Some entries follow. Reproduce exactly the lines starting at the one with "(blocksOf 256 off bs.length).foldl" and stopping after the one with "crew).1 + off + i)".

========================

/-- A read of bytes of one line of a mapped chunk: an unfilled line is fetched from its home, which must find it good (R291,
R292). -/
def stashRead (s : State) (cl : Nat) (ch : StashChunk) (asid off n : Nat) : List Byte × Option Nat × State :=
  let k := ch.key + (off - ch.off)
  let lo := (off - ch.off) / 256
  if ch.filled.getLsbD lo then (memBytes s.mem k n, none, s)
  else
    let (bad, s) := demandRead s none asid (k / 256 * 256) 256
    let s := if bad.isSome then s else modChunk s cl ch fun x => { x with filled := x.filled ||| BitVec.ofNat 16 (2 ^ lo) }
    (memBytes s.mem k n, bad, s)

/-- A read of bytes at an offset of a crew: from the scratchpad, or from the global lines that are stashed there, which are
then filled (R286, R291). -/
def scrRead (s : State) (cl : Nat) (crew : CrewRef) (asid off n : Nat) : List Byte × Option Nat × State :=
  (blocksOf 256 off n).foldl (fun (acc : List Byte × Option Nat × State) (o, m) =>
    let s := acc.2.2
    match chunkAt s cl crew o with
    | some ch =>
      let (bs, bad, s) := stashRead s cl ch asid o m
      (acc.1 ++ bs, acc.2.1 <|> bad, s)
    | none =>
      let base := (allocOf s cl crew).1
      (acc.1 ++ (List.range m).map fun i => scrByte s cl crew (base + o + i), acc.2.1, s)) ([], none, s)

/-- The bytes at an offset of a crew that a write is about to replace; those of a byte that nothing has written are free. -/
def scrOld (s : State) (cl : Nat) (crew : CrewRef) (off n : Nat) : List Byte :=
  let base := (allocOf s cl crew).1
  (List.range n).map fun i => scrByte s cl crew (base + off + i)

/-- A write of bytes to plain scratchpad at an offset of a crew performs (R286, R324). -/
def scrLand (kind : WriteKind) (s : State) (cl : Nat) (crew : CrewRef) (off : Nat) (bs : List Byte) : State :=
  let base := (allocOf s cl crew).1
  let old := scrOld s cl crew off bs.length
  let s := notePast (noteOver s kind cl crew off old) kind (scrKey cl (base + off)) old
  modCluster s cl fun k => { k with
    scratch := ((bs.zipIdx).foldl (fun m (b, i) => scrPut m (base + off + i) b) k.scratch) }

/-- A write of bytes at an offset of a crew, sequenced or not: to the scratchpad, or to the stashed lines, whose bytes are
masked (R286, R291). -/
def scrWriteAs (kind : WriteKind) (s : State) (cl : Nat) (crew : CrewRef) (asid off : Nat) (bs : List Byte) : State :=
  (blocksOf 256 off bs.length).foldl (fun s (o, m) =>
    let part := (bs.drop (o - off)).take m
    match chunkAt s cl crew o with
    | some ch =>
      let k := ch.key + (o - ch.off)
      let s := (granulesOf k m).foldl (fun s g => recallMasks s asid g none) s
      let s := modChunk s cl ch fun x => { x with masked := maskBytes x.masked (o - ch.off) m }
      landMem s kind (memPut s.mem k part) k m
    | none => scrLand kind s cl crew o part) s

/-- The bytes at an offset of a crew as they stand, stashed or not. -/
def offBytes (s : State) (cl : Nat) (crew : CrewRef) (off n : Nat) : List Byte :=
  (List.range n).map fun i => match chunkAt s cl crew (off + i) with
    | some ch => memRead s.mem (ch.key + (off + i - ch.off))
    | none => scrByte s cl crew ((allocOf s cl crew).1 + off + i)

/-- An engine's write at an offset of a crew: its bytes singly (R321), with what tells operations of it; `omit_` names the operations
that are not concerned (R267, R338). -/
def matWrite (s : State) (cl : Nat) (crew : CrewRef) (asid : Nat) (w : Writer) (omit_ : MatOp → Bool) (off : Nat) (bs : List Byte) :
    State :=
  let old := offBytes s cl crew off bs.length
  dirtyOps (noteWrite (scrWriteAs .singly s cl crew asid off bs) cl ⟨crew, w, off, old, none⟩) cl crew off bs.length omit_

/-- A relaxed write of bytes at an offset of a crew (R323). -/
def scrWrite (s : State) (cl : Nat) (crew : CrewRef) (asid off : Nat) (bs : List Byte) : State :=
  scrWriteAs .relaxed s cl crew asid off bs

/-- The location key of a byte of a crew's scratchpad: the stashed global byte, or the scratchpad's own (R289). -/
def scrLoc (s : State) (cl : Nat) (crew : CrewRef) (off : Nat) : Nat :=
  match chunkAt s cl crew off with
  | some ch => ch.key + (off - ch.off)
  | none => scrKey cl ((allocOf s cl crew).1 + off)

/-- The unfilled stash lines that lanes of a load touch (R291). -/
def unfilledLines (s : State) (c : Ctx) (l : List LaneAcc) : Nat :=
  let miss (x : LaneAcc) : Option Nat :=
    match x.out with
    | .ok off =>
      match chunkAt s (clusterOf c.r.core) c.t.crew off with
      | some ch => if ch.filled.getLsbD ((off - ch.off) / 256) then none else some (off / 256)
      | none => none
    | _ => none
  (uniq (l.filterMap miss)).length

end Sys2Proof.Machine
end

========================

**Response area**
  (blocksOf 256 off bs.length).foldl (fun s (o, m) =>
    let part := (bs.drop (o - off)).take m
    match chunkAt s cl crew o with
    | some ch =>
      let k := ch.key + (o - ch.off)
      let s := (granulesOf k m).foldl (fun s g => recallMasks s asid g none) s
      let s := modChunk s cl ch fun x => { x with masked := maskBytes x.masked (o - ch.off) m }
      landMem s kind (memPut s.mem k part) k m
    | none => scrLand kind s cl crew o part) s

/-- The bytes at an offset of a crew as they stand, stashed or not. -/
def offBytes (s : State) (cl : Nat) (crew : CrewRef) (off n : Nat) : List Byte :=
  (List.range n).map fun i => match chunkAt s cl crew (off + i) with
    | some ch => memRead s.mem (ch.key + (off + i - ch.off))
    | none => scrByte s cl crew ((allocOf s cl crew).1 + off + i)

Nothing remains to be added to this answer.